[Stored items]
-- ==== Sys2Proof/Certificates/Slice0/Obligations.lean ====
section
/-! DEFINITION. The statements about the model, one Prop each: the block step and reset, what every step keeps, the
rules of the whole part, the arithmetic, and what each command does. -/

open Sys2Proof Sys2Proof.Machine Sys2Proof.Machine.Safety

/-! ### The step, reset and the idle millisecond -/

/-- The block's step: with a command at the front of the queue, a step is that command run on the state with the rest of
the queue. -/
def Obligations.StepTakesFrontCommand : Prop :=
  ∀ (c : Instr) (rest : List Instr) (s : State), s.pending = c :: rest → step s = exec c { s with pending := rest }

/-- The commands that a moment of the schedule clock makes due: every timer that stands at 0, every age at its bound,
every expiry instant reached, and every template instant and midnight passed. -/
def DueNow (s : State) : Instr → Prop
  | .linkLoss b => 3000 ≤ (s.bay b).reportAge ∧ ∀ c, (s.bay b).state ≠ .off c
  | .dataTimerExpiry b => (s.bay b).dataTimer = some 0 ∧ (s.bay b).state ∈ [.checking, .stock, .held, .ready]
  | .handoverTimerExpiry b => (s.bay b).state = .opened ∧ (s.bay b).handover.map (·.timer) = some 0
  | .doorAjarTimerExpiry b => (s.bay b).state = .ajar ∧ (s.bay b).handover.map (·.timer) = some 0
  | .bidWindowEnd i => s.asks.slots[i].map (·.state) = some (.bidding 0)
  | .discardTimerExpiry i =>
    ∃ x, s.asks.slots[i] = some x ∧
      (x.state = .lost 0 ∨ x.state = .none 0 ∨ ∃ id off k, x.state = .won id off k 0)
  | .recordExpiry id => ∃ r ∈ s.book.records, r.id = id ∧ r.expiry s.cfg ≤ s.clock.seconds ∧ r.atDoor = false
  | .periodTimerExpiry => s.plan.period = some 0
  | .passCompletion => ∃ p, s.plan.pass = some p ∧ 50 ≤ p.age
  | .sliceTimerExpiry => ∃ h, s.boost.converter = .granted h 0
  | .switchTimerExpiry => s.boost.converter = .switching 0
  | .meterLost => s.part = .run ∧ 10000 < s.feed.meterAge ∧ s.feed.meter ≠ .lost
  | .peerStale st => ∃ p ∈ s.feed.peers, p.station = st ∧ 6000 < p.age ∧ p.stale = false
  | .peerLost st => ∃ p ∈ s.feed.peers, p.station = st ∧ 30000 ≤ p.age
  | .claimTimerExpiry => s.feed.claimTimer = some 0
  | .templateContextTimeout st => s.ts.contexts[st].map (·.timer) = some 0
  | .templateInstant i => ∃ x, s.ts.slots[i] = some x ∧ x.passed ≠ none
  | .dayRoll => s.ts.rollDue = true
  | _ => False

/-- Whether the schedule clock has just counted to a second at which the time of day is `tod`, taken modulo a day
(R156). -/
def pointPassed (t : State) (tod : Int) : Bool :=
  t.clock.millis == 0 && t.ts.dayOffset.any fun o => ((t.clock.seconds : Int) + o - tod) % 86400 == 0

/-- The model's own idle step (log entries 2 and 3): with no command waiting and RESTART released, a step is one
millisecond of the schedule clock. Report ages and the timers of the bays go on, in RUN every other timer and age too,
nothing else changes but for the points of the day clock passed, and the commands then due wait in the queue. -/
def Obligations.IdleStepIsOneMillisecond : Prop :=
  ∀ s : State, s.pending = [] → s.pins.restart = false →
    ∃ t, step s = .next t ∧
      t = { s with
        clock := t.clock, bays := t.bays, asks := t.asks, plan := t.plan, boost := t.boost, feed := t.feed, ts := t.ts
        free := t.free, pending := t.pending, out := quietOut } ∧
      t.clock = (if s.clock.millis < 999 then ⟨s.clock.seconds, s.clock.millis + 1⟩
        else ⟨(s.clock.seconds + 1) % 4294967296, 0⟩) ∧
      (∀ b : BayNo, t.bay b =
        { s.bay b with
          reportAge := min 65535 ((s.bay b).reportAge + 1), dataTimer := (s.bay b).dataTimer.map (· - 1)
          handover := (s.bay b).handover.map fun h => { h with timer := h.timer - 1 } }) ∧
      (s.part = .unset → t.asks = s.asks ∧ t.plan = s.plan ∧ t.boost = s.boost ∧ t.feed = s.feed ∧ t.ts = s.ts) ∧
      (s.part = .run →
        (∀ i : SlotNo, t.asks.slots[i] = (s.asks.slots[i]).map fun x =>
          { x with
            state := match x.state with
              | .bidding m => .bidding (m - 1)
              | .won id off k m => .won id off k (m - 1)
              | .lost m => .lost (m - 1)
              | .none m => .none (m - 1) }) ∧
        t.asks.dropped = s.asks.dropped ∧
        t.plan = { s.plan with
          period := s.plan.period.map (· - 1), pass := s.plan.pass.map fun p => { p with age := p.age + 1 } } ∧
        t.boost = { s.boost with
          converter := match s.boost.converter with
            | .granted h m => .granted h (m - 1)
            | .switching m => .switching (m - 1)
            | c => c } ∧
        t.feed = { s.feed with
          meterAge := min 65535 (s.feed.meterAge + 1), claimTimer := s.feed.claimTimer.map (· - 1)
          peers := s.feed.peers.map fun p => { p with age := p.age + 1 } } ∧
        (∀ st : Station, t.ts.contexts[st] = (s.ts.contexts[st]).map fun c => { c with timer := c.timer - 1 }) ∧
        t.ts.dayOffset = s.ts.dayOffset ∧
        (∀ i : TemplateNo, t.ts.slots[i] = (s.ts.slots[i]).map fun x =>
          { x with
            passed := if pointPassed t ((x.todOpen : Int) - s.cfg.templateLead) = true then
              t.ts.dayOffset.map fun o => ((t.clock.seconds : Int) + o) / 86400 else x.passed }) ∧
        t.ts.rollDue = (s.ts.rollDue || pointPassed t 0)) ∧
      ∀ c : Instr, c ∈ t.pending ↔ DueNow t c
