/-! ### setSlot -/

@[simp] theorem State.setSlot_pins (s : State) (i : SlotNo) (x : Option Slot) : (s.setSlot i x).pins = s.pins := rfl
@[simp] theorem State.setSlot_clock (s : State) (i : SlotNo) (x : Option Slot) : (s.setSlot i x).clock = s.clock := rfl
@[simp] theorem State.setSlot_part (s : State) (i : SlotNo) (x : Option Slot) : (s.setSlot i x).part = s.part := rfl
@[simp] theorem State.setSlot_store (s : State) (i : SlotNo) (x : Option Slot) : (s.setSlot i x).store = s.store := rfl
@[simp] theorem State.setSlot_assembly (s : State) (i : SlotNo) (x : Option Slot) : (s.setSlot i x).assembly = s.assembly := rfl
@[simp] theorem State.setSlot_cfg (s : State) (i : SlotNo) (x : Option Slot) : (s.setSlot i x).cfg = s.cfg := rfl
@[simp] theorem State.setSlot_bays (s : State) (i : SlotNo) (x : Option Slot) : (s.setSlot i x).bays = s.bays := rfl
@[simp] theorem State.setSlot_book (s : State) (i : SlotNo) (x : Option Slot) : (s.setSlot i x).book = s.book := rfl
@[simp] theorem State.setSlot_asks (s : State) (i : SlotNo) (x : Option Slot) : (s.setSlot i x).asks = { s.asks with slots := s.asks.slots.set i x i.isLt } := rfl
@[simp] theorem State.setSlot_plan (s : State) (i : SlotNo) (x : Option Slot) : (s.setSlot i x).plan = s.plan := rfl
@[simp] theorem State.setSlot_boost (s : State) (i : SlotNo) (x : Option Slot) : (s.setSlot i x).boost = s.boost := rfl
@[simp] theorem State.setSlot_feed (s : State) (i : SlotNo) (x : Option Slot) : (s.setSlot i x).feed = s.feed := rfl
@[simp] theorem State.setSlot_ts (s : State) (i : SlotNo) (x : Option Slot) : (s.setSlot i x).ts = s.ts := rfl
@[simp] theorem State.setSlot_line (s : State) (i : SlotNo) (x : Option Slot) : (s.setSlot i x).line = s.line := rfl
@[simp] theorem State.setSlot_flags (s : State) (i : SlotNo) (x : Option Slot) : (s.setSlot i x).flags = s.flags := rfl
@[simp] theorem State.setSlot_out (s : State) (i : SlotNo) (x : Option Slot) : (s.setSlot i x).out = s.out := rfl
@[simp] theorem State.setSlot_free (s : State) (i : SlotNo) (x : Option Slot) : (s.setSlot i x).free = s.free := rfl
@[simp] theorem State.setSlot_pending (s : State) (i : SlotNo) (x : Option Slot) : (s.setSlot i x).pending = s.pending := rfl

/-! ### setTemplate -/

@[simp] theorem State.setTemplate_pins (s : State) (t : TemplateNo) (x : Option Template) : (s.setTemplate t x).pins = s.pins := rfl
@[simp] theorem State.setTemplate_clock (s : State) (t : TemplateNo) (x : Option Template) : (s.setTemplate t x).clock = s.clock := rfl
@[simp] theorem State.setTemplate_part (s : State) (t : TemplateNo) (x : Option Template) : (s.setTemplate t x).part = s.part := rfl
@[simp] theorem State.setTemplate_store (s : State) (t : TemplateNo) (x : Option Template) : (s.setTemplate t x).store = s.store := rfl
@[simp] theorem State.setTemplate_assembly (s : State) (t : TemplateNo) (x : Option Template) : (s.setTemplate t x).assembly = s.assembly := rfl
@[simp] theorem State.setTemplate_cfg (s : State) (t : TemplateNo) (x : Option Template) : (s.setTemplate t x).cfg = s.cfg := rfl
@[simp] theorem State.setTemplate_bays (s : State) (t : TemplateNo) (x : Option Template) : (s.setTemplate t x).bays = s.bays := rfl
@[simp] theorem State.setTemplate_book (s : State) (t : TemplateNo) (x : Option Template) : (s.setTemplate t x).book = s.book := rfl
@[simp] theorem State.setTemplate_asks (s : State) (t : TemplateNo) (x : Option Template) : (s.setTemplate t x).asks = s.asks := rfl
@[simp] theorem State.setTemplate_plan (s : State) (t : TemplateNo) (x : Option Template) : (s.setTemplate t x).plan = s.plan := rfl
@[simp] theorem State.setTemplate_boost (s : State) (t : TemplateNo) (x : Option Template) : (s.setTemplate t x).boost = s.boost := rfl
@[simp] theorem State.setTemplate_feed (s : State) (t : TemplateNo) (x : Option Template) : (s.setTemplate t x).feed = s.feed := rfl
@[simp] theorem State.setTemplate_ts (s : State) (t : TemplateNo) (x : Option Template) : (s.setTemplate t x).ts = { s.ts with slots := s.ts.slots.set t x t.isLt } := rfl
@[simp] theorem State.setTemplate_line (s : State) (t : TemplateNo) (x : Option Template) : (s.setTemplate t x).line = s.line := rfl
@[simp] theorem State.setTemplate_flags (s : State) (t : TemplateNo) (x : Option Template) : (s.setTemplate t x).flags = s.flags := rfl
@[simp] theorem State.setTemplate_out (s : State) (t : TemplateNo) (x : Option Template) : (s.setTemplate t x).out = s.out := rfl
@[simp] theorem State.setTemplate_free (s : State) (t : TemplateNo) (x : Option Template) : (s.setTemplate t x).free = s.free := rfl
@[simp] theorem State.setTemplate_pending (s : State) (t : TemplateNo) (x : Option Template) : (s.setTemplate t x).pending = s.pending := rfl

## How to complete this task:
Look above for the line containing "def pointPassed (t" and the line containing "def Obligations.IdleStepIsOneMillisecond : Prop". Transcribe both, with the lines between them, exactly.

## Solution to this task:
def pointPassed (t : State) (tod : Int) : Bool :=
  t.clock.millis == 0 && t.ts.dayOffset.any fun o => ((t.clock.seconds : Int) + o - tod) % 86400 == 0

/-- The model's own idle step (log entries 2 and 3): with no command waiting and RESTART released, a step is one
millisecond of the schedule clock. Report ages and the timers of the bays go on, in RUN every other timer and age too,
nothing else changes but for the points of the day clock passed, and the commands then due wait in the queue. -/
def Obligations.IdleStepIsOneMillisecond : Prop :=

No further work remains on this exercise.